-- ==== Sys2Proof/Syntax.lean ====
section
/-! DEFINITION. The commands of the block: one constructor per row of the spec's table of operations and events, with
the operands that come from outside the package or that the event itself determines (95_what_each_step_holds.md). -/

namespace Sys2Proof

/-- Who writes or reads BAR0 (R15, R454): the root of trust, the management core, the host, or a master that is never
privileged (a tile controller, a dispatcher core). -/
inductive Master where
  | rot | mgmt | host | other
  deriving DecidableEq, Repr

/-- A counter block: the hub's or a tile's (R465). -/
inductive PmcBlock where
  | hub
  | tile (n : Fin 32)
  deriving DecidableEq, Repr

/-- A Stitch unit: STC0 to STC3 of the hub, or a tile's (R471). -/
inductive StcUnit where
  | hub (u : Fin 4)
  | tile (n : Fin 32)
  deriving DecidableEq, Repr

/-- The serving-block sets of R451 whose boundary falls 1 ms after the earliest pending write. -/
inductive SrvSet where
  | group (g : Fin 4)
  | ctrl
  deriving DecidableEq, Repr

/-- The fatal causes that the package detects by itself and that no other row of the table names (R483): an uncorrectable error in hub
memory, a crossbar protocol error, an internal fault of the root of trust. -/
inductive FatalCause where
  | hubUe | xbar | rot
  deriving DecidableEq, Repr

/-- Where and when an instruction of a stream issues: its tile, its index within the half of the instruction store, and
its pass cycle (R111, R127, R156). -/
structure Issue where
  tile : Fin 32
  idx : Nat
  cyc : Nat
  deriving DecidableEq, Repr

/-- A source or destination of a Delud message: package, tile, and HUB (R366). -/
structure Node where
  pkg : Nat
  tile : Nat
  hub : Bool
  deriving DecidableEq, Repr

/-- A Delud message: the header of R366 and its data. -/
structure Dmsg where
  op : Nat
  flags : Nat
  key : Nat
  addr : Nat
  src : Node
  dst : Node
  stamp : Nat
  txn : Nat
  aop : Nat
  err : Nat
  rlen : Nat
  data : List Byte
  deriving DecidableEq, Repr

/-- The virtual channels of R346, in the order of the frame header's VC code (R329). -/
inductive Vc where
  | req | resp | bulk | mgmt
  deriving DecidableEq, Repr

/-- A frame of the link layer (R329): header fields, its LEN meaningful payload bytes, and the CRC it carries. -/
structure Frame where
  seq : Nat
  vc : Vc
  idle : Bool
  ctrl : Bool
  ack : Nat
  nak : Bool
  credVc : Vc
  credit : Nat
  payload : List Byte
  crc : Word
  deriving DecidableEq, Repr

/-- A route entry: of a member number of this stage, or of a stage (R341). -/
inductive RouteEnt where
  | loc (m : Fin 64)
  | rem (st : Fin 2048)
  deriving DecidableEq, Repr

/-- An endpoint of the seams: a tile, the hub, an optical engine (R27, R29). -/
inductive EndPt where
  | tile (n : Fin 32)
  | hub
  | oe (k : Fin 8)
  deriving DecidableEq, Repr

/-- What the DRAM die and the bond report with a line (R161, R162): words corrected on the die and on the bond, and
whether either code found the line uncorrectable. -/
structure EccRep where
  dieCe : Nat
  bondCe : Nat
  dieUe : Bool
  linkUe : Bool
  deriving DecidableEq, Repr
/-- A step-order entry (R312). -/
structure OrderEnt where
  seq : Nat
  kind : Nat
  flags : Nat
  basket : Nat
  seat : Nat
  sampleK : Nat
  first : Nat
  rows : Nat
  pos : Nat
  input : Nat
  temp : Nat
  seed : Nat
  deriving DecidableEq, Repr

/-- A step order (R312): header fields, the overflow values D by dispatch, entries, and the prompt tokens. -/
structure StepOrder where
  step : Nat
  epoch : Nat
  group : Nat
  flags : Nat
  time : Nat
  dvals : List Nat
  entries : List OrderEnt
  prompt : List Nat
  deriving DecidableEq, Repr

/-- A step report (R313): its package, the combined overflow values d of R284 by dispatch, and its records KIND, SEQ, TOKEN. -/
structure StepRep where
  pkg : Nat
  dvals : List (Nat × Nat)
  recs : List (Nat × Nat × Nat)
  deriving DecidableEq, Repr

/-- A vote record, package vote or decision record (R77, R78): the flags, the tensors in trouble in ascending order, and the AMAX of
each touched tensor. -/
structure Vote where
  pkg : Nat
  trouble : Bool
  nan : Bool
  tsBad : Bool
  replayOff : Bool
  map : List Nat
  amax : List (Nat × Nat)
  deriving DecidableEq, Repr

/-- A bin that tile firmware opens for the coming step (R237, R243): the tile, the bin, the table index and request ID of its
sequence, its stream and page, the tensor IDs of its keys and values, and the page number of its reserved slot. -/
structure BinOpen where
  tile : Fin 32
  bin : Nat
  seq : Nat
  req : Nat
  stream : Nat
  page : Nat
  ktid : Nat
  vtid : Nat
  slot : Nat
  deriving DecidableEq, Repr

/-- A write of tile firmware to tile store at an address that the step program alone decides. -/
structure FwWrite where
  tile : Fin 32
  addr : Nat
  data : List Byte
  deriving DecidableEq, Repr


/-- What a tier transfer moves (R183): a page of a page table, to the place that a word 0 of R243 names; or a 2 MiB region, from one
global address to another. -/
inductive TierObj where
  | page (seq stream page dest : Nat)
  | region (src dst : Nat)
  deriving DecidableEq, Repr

◇ ◇ ◇ ◇

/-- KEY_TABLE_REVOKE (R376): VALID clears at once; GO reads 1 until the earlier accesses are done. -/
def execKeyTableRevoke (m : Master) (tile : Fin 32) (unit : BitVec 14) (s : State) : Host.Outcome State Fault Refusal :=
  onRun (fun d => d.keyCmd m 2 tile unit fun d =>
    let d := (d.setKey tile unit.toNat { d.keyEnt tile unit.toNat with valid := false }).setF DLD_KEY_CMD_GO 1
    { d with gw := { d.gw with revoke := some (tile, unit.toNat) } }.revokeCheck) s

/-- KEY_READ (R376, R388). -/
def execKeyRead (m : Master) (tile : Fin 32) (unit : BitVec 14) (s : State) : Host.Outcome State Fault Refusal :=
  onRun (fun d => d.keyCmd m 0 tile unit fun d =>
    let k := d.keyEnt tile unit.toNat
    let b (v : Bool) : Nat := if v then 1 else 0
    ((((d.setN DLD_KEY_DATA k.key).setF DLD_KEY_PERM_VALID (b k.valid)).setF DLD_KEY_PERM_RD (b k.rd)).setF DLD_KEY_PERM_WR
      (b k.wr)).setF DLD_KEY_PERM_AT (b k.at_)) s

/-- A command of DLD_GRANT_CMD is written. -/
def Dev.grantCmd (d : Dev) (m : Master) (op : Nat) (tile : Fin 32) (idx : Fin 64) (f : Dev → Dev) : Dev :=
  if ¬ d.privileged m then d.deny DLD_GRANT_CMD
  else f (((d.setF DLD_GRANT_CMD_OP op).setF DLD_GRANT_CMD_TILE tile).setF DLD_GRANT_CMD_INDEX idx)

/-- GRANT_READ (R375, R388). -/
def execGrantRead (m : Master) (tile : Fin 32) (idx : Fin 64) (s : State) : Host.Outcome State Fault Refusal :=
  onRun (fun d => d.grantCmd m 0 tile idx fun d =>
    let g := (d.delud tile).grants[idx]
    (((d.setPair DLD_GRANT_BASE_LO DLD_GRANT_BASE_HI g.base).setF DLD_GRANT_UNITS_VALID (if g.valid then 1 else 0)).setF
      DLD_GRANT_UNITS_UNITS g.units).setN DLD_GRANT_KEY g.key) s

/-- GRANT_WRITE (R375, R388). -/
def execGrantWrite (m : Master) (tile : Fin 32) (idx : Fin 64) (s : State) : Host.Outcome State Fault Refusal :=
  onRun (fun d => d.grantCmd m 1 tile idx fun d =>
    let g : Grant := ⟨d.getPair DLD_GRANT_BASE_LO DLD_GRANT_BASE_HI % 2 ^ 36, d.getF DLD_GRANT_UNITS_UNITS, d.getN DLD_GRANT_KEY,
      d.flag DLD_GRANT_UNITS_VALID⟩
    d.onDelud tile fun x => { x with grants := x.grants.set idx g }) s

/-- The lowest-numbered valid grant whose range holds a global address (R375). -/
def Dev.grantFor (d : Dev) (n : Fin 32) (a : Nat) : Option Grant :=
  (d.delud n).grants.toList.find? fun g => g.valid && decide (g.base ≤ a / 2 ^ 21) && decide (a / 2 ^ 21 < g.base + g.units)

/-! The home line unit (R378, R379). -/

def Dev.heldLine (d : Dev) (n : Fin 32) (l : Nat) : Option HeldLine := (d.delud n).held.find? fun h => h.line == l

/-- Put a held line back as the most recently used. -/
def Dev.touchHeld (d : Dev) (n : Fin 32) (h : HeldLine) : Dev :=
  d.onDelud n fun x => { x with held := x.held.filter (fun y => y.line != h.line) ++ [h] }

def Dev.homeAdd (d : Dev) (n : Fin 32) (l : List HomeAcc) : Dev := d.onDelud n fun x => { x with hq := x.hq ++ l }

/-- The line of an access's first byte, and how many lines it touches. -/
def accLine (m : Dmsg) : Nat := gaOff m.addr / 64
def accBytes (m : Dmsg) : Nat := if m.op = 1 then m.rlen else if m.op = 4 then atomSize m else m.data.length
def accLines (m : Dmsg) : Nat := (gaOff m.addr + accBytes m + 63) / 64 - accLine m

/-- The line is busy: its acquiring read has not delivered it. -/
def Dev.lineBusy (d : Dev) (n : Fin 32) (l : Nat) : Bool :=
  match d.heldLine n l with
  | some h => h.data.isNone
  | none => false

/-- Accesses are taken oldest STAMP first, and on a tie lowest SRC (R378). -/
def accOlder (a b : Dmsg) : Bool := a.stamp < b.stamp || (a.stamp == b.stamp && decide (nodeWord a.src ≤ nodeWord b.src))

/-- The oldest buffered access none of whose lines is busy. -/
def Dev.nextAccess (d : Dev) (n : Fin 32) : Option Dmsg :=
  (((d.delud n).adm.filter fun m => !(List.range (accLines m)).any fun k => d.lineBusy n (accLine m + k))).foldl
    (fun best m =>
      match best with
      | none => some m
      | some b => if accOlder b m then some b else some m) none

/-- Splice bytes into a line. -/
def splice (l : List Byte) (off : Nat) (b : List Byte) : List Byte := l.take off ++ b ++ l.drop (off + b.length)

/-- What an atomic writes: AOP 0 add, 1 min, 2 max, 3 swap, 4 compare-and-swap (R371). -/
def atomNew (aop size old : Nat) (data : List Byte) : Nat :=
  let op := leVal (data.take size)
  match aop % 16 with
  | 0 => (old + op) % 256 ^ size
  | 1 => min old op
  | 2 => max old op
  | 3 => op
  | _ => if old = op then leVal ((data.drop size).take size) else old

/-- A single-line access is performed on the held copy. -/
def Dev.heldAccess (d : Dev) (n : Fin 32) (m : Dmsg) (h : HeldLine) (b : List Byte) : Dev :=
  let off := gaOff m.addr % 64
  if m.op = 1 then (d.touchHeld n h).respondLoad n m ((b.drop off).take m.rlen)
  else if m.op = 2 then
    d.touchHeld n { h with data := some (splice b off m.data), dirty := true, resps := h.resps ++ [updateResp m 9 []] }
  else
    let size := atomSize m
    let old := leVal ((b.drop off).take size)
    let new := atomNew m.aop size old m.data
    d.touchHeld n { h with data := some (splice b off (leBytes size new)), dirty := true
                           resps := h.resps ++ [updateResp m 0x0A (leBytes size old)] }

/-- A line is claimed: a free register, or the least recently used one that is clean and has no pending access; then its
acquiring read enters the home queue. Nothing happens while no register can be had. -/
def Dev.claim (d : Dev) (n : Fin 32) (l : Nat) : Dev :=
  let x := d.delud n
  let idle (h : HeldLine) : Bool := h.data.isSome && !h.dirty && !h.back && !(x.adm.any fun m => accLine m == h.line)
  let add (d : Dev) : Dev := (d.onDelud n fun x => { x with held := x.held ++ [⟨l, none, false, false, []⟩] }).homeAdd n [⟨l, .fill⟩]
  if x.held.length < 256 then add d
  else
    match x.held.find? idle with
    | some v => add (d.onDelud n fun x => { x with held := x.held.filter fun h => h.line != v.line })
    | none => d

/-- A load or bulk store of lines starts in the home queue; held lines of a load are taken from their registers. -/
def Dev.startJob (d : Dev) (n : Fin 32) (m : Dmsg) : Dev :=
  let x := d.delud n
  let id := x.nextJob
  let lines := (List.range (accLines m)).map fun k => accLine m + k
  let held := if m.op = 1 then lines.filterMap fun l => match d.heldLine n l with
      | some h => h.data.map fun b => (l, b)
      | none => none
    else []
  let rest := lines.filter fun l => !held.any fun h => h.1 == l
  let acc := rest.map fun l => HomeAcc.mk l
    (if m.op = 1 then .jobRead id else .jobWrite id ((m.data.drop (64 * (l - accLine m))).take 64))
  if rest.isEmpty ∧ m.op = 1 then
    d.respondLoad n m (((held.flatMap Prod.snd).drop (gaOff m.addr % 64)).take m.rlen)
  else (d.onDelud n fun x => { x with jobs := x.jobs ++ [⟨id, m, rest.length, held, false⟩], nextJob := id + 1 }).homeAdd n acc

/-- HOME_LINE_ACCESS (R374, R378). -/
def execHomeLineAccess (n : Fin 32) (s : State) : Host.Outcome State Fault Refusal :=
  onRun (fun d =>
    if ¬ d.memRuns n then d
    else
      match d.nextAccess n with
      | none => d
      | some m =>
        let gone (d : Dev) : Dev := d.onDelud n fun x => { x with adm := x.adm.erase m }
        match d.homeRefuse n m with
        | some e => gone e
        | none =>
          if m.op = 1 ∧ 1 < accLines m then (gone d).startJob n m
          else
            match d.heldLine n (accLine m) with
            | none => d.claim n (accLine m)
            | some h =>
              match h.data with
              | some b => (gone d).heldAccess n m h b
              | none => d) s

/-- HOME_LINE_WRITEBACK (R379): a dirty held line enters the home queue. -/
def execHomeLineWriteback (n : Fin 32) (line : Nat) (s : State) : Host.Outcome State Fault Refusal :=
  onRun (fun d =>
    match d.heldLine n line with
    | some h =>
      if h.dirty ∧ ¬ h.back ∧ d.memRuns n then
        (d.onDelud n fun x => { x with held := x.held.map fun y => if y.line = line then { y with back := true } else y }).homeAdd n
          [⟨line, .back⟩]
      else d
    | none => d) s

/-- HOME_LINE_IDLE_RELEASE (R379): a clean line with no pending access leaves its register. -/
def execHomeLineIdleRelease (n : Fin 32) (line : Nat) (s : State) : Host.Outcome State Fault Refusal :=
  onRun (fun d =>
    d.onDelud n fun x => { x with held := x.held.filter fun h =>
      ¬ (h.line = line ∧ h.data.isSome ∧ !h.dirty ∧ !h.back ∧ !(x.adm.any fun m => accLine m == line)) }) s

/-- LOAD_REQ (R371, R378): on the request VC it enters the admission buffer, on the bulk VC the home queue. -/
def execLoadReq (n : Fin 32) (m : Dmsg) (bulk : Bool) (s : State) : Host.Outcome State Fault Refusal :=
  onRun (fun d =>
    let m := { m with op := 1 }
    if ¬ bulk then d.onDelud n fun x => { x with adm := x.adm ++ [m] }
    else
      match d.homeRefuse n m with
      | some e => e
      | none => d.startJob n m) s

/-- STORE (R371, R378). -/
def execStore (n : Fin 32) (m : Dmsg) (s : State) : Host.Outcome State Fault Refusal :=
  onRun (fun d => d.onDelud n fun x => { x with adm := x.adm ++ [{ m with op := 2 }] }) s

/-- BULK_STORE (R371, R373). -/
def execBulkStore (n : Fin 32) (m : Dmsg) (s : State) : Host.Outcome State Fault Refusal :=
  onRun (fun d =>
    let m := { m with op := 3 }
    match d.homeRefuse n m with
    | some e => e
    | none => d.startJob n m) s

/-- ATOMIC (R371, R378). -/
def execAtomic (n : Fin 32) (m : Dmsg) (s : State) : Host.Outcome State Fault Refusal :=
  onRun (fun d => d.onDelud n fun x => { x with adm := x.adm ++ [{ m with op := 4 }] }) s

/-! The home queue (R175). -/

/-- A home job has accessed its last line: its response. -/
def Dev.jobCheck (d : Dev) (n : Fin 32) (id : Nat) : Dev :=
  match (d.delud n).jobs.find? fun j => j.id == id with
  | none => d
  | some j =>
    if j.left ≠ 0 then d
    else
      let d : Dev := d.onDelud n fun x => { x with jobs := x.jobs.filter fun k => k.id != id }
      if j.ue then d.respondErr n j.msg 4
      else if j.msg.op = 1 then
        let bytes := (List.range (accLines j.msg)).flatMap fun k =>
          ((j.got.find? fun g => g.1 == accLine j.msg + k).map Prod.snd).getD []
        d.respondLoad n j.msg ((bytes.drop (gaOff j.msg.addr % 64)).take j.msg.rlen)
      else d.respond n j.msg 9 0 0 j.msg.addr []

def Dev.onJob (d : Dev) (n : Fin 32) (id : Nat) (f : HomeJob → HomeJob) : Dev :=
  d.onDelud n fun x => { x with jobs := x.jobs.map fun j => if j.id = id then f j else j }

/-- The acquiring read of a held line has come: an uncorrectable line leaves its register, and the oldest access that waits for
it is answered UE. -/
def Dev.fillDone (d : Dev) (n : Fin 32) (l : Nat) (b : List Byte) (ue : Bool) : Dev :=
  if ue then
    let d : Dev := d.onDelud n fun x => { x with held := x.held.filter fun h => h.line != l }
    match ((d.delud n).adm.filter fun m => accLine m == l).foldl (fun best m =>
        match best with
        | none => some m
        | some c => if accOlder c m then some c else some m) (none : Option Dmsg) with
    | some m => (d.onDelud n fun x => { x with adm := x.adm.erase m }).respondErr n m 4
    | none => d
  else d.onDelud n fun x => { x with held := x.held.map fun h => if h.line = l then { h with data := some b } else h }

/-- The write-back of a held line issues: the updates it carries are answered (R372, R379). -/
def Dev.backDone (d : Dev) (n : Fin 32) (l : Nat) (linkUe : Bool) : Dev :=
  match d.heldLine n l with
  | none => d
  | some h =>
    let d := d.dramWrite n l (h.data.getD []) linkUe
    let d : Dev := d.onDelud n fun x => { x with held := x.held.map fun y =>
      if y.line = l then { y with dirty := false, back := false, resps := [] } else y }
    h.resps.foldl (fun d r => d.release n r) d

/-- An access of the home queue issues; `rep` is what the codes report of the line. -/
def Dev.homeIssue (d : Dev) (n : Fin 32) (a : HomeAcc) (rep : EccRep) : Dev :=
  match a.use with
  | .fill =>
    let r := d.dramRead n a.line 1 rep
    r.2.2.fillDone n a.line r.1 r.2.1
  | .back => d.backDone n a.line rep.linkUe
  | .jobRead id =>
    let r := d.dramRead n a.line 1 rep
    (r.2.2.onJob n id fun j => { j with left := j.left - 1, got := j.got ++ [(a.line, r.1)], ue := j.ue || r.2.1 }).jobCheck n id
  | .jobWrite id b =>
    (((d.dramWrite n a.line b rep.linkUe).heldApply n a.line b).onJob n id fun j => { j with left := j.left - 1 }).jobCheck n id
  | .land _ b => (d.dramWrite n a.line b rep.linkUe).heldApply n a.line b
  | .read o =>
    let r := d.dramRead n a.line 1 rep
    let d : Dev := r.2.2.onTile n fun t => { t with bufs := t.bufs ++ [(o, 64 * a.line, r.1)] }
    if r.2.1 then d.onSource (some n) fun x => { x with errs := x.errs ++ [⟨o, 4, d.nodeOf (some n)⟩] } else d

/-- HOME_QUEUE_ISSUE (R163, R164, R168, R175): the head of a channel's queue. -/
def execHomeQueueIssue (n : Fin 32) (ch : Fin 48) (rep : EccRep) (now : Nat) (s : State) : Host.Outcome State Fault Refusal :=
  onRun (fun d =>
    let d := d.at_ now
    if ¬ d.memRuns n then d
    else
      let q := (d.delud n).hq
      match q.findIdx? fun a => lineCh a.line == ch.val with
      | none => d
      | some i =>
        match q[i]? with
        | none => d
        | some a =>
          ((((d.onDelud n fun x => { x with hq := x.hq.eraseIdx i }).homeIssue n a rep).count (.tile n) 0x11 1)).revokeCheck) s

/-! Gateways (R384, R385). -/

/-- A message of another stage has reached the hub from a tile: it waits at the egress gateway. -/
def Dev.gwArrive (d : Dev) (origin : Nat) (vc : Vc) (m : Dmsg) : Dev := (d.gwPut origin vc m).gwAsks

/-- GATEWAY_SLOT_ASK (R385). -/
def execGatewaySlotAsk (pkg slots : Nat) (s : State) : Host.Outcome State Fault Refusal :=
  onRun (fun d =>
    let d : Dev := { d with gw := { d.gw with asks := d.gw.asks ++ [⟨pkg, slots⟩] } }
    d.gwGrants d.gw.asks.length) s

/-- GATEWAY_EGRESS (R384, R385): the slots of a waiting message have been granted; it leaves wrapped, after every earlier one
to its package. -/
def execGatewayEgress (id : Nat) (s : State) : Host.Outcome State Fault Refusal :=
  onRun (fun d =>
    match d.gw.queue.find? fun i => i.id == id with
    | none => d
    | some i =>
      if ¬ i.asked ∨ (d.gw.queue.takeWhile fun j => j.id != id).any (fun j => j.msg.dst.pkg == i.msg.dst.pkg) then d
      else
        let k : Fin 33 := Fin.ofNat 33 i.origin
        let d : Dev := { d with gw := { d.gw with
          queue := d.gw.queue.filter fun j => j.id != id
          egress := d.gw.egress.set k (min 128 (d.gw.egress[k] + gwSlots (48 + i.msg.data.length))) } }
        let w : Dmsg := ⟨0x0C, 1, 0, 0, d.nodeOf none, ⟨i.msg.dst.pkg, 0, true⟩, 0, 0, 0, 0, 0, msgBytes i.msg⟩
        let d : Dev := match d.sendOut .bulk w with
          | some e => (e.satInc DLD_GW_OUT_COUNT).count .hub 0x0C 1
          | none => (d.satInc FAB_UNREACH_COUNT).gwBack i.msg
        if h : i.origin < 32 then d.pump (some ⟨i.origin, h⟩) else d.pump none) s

◇ ◇ ◇ ◇

• _INSTRUCTIONS TO FOLLOW_: Copy the lines of the data above exactly as written, beginning with the line containing "none => false" and ending with the line containing "def atomNew (aop", and leave out all other lines.

• _ANSWER AREA_:
  | none => false

/-- Accesses are taken oldest STAMP first, and on a tie lowest SRC (R378). -/
def accOlder (a b : Dmsg) : Bool := a.stamp < b.stamp || (a.stamp == b.stamp && decide (nodeWord a.src ≤ nodeWord b.src))

/-- The oldest buffered access none of whose lines is busy. -/
def Dev.nextAccess (d : Dev) (n : Fin 32) : Option Dmsg :=
  (((d.delud n).adm.filter fun m => !(List.range (accLines m)).any fun k => d.lineBusy n (accLine m + k))).foldl
    (fun best m =>
      match best with
      | none => some m
      | some b => if accOlder b m then some b else some m) none

/-- Splice bytes into a line. -/
def splice (l : List Byte) (off : Nat) (b : List Byte) : List Byte := l.take off ++ b ++ l.drop (off + b.length)

/-- What an atomic writes: AOP 0 add, 1 min, 2 max, 3 swap, 4 compare-and-swap (R371). -/
def atomNew (aop size old : Nat) (data : List Byte) : Nat :=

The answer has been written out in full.